§ **Brief**
From the data that follows, print exactly the lines starting at the one containing "Slot × Nat)" and ending at the one containing "exact Keeps.foldl (fun _ _ k => State.scrubCorrected_keeps"; include both of them and nothing more.

[Collected data entries]
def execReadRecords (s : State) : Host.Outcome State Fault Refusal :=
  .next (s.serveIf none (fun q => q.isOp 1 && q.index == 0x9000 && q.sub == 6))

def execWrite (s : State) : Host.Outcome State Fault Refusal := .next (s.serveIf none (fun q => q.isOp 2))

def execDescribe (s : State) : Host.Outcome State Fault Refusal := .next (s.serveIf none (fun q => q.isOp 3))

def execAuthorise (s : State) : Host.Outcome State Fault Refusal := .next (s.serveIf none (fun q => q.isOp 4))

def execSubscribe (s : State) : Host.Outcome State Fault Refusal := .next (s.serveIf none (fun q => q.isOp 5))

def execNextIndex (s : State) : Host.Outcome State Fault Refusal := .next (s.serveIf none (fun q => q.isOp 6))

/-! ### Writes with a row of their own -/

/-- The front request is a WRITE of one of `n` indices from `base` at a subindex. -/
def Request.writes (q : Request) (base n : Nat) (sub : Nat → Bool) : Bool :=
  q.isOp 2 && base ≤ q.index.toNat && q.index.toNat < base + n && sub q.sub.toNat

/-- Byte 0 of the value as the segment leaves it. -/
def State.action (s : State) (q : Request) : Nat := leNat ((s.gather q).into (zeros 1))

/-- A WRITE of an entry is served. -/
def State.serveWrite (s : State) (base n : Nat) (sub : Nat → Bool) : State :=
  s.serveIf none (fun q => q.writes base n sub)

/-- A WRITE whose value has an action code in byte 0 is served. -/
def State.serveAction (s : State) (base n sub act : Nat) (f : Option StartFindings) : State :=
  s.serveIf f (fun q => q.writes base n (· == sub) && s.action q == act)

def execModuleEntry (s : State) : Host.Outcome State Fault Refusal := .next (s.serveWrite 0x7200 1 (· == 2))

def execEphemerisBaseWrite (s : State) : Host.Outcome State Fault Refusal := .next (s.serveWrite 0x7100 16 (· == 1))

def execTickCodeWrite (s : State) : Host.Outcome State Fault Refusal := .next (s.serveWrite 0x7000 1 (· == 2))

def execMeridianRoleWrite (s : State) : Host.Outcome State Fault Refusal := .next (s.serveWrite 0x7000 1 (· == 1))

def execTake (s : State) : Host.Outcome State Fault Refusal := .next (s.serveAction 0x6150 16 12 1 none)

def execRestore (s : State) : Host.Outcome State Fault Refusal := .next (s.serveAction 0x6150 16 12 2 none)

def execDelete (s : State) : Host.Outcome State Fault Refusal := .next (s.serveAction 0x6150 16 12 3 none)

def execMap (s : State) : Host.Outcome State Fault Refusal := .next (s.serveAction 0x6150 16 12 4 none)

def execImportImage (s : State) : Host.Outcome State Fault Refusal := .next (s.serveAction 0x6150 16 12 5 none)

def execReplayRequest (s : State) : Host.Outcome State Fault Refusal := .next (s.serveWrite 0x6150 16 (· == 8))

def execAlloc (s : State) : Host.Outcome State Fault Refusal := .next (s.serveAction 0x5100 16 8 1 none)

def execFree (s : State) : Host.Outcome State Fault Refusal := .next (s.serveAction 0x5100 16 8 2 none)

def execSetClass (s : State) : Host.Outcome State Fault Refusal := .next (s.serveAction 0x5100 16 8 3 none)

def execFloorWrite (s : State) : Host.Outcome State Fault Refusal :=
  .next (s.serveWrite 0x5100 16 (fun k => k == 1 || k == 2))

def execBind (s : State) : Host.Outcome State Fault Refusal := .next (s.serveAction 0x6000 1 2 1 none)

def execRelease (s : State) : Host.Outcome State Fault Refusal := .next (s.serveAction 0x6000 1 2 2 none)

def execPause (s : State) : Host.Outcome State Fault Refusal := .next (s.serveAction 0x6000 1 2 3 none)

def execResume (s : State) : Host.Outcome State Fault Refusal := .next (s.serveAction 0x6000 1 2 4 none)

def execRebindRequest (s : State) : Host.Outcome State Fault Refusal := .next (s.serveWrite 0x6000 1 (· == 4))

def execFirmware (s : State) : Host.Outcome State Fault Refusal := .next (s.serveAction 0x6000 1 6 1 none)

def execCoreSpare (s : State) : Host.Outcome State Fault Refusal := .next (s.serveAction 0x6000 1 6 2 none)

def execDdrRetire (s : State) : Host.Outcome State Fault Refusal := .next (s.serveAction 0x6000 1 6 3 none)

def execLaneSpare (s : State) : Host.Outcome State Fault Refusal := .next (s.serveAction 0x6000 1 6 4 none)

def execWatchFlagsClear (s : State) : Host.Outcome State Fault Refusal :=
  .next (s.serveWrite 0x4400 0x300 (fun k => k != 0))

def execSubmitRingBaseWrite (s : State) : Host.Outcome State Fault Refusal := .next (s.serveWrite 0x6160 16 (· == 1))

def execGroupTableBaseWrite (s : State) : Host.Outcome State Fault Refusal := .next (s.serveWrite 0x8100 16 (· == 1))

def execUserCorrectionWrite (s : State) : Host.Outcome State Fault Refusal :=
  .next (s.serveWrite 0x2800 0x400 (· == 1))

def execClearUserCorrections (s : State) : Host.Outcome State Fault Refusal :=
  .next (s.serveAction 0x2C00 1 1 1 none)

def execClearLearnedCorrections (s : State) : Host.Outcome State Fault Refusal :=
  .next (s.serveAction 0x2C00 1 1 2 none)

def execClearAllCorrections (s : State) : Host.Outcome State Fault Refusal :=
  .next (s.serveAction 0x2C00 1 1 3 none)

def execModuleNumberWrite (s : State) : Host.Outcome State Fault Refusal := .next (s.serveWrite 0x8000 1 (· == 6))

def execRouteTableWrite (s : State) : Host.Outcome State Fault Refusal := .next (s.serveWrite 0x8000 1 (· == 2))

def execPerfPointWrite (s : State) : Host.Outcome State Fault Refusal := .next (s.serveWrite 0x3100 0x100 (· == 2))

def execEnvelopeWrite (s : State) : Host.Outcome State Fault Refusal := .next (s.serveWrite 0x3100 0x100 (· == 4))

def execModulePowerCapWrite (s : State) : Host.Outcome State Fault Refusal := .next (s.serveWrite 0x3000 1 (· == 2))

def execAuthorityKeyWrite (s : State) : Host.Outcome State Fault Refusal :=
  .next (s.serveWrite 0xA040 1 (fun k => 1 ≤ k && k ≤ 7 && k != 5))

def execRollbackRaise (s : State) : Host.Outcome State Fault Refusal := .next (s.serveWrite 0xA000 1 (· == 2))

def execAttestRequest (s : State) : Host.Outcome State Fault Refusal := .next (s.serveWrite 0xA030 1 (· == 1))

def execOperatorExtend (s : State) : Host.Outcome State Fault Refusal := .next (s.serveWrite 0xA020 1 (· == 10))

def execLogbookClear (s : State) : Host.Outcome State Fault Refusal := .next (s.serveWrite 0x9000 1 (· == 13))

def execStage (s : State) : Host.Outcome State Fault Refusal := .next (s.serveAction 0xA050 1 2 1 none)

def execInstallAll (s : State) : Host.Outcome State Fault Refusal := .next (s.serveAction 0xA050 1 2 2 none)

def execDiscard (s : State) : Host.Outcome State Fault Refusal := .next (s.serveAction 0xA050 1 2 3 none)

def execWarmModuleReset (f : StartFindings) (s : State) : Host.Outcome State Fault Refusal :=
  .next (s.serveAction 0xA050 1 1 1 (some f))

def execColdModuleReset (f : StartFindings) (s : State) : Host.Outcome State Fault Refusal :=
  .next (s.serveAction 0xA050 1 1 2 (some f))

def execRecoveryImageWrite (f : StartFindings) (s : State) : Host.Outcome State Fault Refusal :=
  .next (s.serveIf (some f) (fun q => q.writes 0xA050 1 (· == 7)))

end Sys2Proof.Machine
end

--

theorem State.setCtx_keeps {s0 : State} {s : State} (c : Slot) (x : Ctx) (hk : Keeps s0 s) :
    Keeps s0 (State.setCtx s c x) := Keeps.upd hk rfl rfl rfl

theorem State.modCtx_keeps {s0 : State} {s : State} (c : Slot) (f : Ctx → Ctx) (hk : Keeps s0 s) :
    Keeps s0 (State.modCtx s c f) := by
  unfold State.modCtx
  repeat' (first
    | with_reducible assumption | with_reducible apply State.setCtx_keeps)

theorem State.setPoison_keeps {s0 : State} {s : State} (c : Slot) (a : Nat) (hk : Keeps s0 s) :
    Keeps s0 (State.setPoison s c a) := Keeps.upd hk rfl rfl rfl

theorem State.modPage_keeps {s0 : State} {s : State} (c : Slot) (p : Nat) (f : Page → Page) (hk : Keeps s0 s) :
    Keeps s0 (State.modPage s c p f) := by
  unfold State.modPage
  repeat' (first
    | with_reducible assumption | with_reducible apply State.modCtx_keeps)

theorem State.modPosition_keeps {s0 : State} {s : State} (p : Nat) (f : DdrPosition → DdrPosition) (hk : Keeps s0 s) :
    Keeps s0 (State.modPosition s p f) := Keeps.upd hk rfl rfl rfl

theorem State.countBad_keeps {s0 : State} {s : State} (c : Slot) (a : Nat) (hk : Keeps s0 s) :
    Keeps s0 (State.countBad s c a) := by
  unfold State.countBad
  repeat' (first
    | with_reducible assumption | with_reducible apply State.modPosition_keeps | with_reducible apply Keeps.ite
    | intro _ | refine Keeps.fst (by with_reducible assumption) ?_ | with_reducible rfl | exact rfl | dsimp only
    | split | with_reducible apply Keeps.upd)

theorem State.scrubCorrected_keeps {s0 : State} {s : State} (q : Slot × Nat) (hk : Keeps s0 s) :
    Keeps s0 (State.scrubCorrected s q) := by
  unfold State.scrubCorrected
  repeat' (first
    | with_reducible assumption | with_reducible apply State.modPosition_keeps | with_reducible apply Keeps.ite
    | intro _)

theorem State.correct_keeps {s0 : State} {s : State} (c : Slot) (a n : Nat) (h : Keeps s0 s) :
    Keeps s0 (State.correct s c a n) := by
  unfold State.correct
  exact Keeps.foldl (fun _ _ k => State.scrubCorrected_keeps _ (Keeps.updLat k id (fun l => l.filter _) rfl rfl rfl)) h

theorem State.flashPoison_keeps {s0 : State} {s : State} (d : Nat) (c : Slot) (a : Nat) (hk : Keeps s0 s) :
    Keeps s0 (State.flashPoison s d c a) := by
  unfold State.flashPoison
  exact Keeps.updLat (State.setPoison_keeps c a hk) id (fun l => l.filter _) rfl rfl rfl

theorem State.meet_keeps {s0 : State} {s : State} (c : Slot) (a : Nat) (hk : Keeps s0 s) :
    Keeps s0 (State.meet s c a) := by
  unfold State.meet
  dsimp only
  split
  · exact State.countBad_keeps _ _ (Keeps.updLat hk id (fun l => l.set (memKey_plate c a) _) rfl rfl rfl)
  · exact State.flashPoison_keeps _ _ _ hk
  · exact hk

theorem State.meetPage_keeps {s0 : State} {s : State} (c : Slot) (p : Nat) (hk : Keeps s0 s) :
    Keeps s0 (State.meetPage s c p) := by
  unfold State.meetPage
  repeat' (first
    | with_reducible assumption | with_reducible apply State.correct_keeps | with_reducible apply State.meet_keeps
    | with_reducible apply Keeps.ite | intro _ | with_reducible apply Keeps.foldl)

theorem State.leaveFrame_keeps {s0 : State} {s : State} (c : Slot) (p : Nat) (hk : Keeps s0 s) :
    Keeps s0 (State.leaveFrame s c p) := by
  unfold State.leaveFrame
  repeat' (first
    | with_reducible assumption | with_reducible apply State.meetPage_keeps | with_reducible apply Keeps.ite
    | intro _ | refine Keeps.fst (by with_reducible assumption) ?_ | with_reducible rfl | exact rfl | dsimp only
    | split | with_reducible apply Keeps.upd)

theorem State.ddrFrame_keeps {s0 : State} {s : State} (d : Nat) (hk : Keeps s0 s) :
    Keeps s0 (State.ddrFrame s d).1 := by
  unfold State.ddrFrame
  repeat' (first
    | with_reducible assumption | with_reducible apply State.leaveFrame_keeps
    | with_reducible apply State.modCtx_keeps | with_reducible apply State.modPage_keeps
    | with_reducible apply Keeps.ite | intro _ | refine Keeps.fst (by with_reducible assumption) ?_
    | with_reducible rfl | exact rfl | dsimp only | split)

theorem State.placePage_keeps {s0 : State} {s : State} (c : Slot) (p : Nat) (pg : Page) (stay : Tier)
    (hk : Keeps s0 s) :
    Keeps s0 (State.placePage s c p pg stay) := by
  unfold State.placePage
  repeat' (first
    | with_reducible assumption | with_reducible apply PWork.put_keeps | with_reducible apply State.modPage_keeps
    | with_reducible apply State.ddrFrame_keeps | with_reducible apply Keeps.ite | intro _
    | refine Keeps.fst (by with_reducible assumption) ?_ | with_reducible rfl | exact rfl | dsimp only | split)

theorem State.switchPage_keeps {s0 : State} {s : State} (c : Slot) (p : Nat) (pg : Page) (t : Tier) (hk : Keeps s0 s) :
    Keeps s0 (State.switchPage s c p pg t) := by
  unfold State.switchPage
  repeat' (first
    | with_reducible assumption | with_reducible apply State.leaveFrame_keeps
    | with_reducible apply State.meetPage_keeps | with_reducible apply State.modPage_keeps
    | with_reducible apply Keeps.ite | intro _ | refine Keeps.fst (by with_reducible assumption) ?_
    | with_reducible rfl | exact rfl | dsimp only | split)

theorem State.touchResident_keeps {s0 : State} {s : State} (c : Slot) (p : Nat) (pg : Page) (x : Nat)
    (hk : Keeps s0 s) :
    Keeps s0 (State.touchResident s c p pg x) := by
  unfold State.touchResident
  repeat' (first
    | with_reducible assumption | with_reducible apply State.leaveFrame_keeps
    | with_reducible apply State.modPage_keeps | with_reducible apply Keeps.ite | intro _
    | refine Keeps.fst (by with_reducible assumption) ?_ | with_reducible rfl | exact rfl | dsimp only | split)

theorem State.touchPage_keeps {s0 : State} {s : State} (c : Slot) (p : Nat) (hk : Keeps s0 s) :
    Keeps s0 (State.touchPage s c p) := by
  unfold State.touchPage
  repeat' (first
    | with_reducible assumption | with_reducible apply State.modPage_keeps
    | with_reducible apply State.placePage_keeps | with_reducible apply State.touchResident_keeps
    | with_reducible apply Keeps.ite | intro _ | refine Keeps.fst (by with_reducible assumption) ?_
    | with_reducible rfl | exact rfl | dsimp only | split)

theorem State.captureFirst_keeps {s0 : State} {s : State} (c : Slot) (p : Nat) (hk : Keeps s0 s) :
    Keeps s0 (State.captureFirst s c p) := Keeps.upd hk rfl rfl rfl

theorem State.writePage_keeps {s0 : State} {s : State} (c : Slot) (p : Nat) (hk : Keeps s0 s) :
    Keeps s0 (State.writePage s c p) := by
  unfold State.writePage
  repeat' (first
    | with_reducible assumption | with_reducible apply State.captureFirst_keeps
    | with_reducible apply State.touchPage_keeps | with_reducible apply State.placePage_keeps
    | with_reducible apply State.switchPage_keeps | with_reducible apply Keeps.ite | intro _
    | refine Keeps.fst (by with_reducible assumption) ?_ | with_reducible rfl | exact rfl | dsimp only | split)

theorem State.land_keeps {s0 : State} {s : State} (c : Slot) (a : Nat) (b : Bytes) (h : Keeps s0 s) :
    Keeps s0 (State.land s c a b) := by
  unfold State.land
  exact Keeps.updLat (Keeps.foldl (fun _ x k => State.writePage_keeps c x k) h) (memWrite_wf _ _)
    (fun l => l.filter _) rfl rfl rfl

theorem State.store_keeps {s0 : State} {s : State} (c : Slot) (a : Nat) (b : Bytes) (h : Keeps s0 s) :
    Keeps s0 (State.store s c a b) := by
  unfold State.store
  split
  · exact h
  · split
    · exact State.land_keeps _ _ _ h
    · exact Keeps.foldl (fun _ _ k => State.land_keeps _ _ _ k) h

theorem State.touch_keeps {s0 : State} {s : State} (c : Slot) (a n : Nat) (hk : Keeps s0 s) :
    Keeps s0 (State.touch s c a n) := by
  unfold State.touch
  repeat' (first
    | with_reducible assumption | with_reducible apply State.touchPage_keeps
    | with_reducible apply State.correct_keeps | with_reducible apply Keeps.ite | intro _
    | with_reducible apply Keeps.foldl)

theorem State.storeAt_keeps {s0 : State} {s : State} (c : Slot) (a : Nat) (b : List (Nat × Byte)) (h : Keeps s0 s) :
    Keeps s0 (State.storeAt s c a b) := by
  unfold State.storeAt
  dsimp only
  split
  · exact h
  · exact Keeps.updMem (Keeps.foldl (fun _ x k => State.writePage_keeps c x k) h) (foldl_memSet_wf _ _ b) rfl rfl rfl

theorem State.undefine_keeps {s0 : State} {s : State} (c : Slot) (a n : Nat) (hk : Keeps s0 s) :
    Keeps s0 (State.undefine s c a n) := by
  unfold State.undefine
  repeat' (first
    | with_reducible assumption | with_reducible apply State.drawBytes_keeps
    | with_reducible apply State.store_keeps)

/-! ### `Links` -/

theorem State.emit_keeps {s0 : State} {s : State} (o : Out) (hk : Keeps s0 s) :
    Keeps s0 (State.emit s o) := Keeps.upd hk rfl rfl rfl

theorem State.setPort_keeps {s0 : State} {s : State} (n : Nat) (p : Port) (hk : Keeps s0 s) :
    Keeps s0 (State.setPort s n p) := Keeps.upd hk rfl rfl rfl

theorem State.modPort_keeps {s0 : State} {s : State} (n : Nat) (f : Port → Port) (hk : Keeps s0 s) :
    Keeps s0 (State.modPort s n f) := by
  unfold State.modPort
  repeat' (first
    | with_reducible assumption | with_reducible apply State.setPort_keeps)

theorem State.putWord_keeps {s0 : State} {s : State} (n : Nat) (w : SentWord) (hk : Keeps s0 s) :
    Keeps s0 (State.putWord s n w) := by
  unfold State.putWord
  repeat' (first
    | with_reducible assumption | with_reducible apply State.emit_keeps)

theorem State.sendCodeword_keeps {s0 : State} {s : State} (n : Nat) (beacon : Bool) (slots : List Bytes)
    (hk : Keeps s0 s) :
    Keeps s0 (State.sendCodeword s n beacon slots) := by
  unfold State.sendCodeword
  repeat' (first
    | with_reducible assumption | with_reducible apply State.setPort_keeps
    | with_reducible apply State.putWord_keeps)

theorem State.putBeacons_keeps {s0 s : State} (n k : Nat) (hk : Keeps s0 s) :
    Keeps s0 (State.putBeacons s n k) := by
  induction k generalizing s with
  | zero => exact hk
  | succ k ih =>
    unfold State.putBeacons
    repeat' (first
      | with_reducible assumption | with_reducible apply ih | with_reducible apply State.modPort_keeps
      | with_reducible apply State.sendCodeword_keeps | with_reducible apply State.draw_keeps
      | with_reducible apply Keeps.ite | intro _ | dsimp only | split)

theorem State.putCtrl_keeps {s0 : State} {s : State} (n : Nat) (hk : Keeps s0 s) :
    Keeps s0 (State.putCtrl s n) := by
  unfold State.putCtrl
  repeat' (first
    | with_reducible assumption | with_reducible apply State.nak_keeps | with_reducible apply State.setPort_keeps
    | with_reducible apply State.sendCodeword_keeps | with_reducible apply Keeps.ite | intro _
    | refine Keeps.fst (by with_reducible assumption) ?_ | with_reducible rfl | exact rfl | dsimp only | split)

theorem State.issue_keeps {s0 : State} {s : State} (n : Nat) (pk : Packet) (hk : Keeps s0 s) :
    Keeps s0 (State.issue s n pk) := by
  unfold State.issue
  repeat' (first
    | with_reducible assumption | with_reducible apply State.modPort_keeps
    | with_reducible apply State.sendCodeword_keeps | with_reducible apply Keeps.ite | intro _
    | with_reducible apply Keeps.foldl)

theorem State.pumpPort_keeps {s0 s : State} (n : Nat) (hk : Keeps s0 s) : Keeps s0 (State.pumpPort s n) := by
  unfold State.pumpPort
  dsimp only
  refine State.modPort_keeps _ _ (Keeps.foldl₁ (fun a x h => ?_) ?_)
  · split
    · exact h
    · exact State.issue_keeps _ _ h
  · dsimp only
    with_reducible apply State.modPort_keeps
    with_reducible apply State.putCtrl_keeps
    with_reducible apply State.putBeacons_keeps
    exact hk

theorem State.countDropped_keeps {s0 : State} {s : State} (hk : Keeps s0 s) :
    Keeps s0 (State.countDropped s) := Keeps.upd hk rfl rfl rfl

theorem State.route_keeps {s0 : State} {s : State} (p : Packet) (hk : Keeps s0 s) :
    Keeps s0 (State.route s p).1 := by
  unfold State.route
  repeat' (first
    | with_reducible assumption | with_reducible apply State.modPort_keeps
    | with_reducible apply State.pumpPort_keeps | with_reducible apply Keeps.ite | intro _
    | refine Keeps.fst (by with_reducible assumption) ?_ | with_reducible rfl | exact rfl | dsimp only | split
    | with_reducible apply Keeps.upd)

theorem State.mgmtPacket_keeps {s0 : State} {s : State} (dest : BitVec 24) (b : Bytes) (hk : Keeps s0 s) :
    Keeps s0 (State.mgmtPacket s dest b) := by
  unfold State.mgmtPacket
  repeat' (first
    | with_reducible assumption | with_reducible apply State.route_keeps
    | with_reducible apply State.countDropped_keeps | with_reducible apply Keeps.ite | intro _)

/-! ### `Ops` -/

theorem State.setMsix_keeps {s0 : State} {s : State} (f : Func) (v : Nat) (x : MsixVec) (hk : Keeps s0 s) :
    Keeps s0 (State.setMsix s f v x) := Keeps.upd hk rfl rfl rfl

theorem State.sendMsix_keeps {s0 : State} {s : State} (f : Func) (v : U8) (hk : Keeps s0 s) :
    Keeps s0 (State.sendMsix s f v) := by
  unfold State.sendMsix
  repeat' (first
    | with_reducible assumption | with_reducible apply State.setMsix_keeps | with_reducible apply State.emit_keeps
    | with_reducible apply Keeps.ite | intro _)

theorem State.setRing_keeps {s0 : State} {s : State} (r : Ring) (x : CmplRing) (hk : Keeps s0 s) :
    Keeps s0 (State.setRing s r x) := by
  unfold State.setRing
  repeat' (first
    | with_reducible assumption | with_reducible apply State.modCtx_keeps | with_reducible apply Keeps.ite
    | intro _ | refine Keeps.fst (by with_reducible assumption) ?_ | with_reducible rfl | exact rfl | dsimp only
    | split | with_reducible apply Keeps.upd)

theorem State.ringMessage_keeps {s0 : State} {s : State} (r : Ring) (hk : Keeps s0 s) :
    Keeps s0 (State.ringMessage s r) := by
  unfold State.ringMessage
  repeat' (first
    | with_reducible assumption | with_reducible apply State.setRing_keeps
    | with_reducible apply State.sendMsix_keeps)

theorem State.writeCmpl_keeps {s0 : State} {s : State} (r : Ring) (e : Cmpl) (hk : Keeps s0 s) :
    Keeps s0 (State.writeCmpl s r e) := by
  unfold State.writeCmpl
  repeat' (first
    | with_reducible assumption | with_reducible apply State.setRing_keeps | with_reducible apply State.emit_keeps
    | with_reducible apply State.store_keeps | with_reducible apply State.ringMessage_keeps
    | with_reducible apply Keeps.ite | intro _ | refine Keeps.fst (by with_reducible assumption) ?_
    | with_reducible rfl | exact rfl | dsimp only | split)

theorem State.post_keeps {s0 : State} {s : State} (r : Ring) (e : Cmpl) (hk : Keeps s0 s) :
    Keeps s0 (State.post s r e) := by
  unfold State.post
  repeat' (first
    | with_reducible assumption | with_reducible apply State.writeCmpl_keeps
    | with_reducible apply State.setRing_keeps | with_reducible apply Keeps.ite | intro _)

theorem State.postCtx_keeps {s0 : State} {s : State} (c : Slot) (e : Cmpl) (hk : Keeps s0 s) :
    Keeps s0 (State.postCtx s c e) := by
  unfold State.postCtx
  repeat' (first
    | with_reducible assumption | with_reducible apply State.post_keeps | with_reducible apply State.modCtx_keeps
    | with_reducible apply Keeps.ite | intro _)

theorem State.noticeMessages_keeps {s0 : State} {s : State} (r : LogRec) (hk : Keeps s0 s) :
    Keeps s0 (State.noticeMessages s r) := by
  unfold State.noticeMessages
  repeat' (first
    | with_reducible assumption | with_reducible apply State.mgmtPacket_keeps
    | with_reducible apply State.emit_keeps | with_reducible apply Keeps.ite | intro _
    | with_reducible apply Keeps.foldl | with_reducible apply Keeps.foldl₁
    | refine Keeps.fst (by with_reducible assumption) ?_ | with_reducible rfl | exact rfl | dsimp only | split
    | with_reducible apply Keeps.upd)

§ **Exercise result**
theorem State.scrubCorrected_keeps {s0 : State} {s : State} (q : Slot × Nat) (hk : Keeps s0 s) :
    Keeps s0 (State.scrubCorrected s q) := by
  unfold State.scrubCorrected
  repeat' (first
    | with_reducible assumption | with_reducible apply State.modPosition_keeps | with_reducible apply Keeps.ite
    | intro _)

theorem State.correct_keeps {s0 : State} {s : State} (c : Slot) (a n : Nat) (h : Keeps s0 s) :
    Keeps s0 (State.correct s c a n) := by
  unfold State.correct
  exact Keeps.foldl (fun _ _ k => State.scrubCorrected_keeps _ (Keeps.updLat k id (fun l => l.filter _) rfl rfl rfl)) h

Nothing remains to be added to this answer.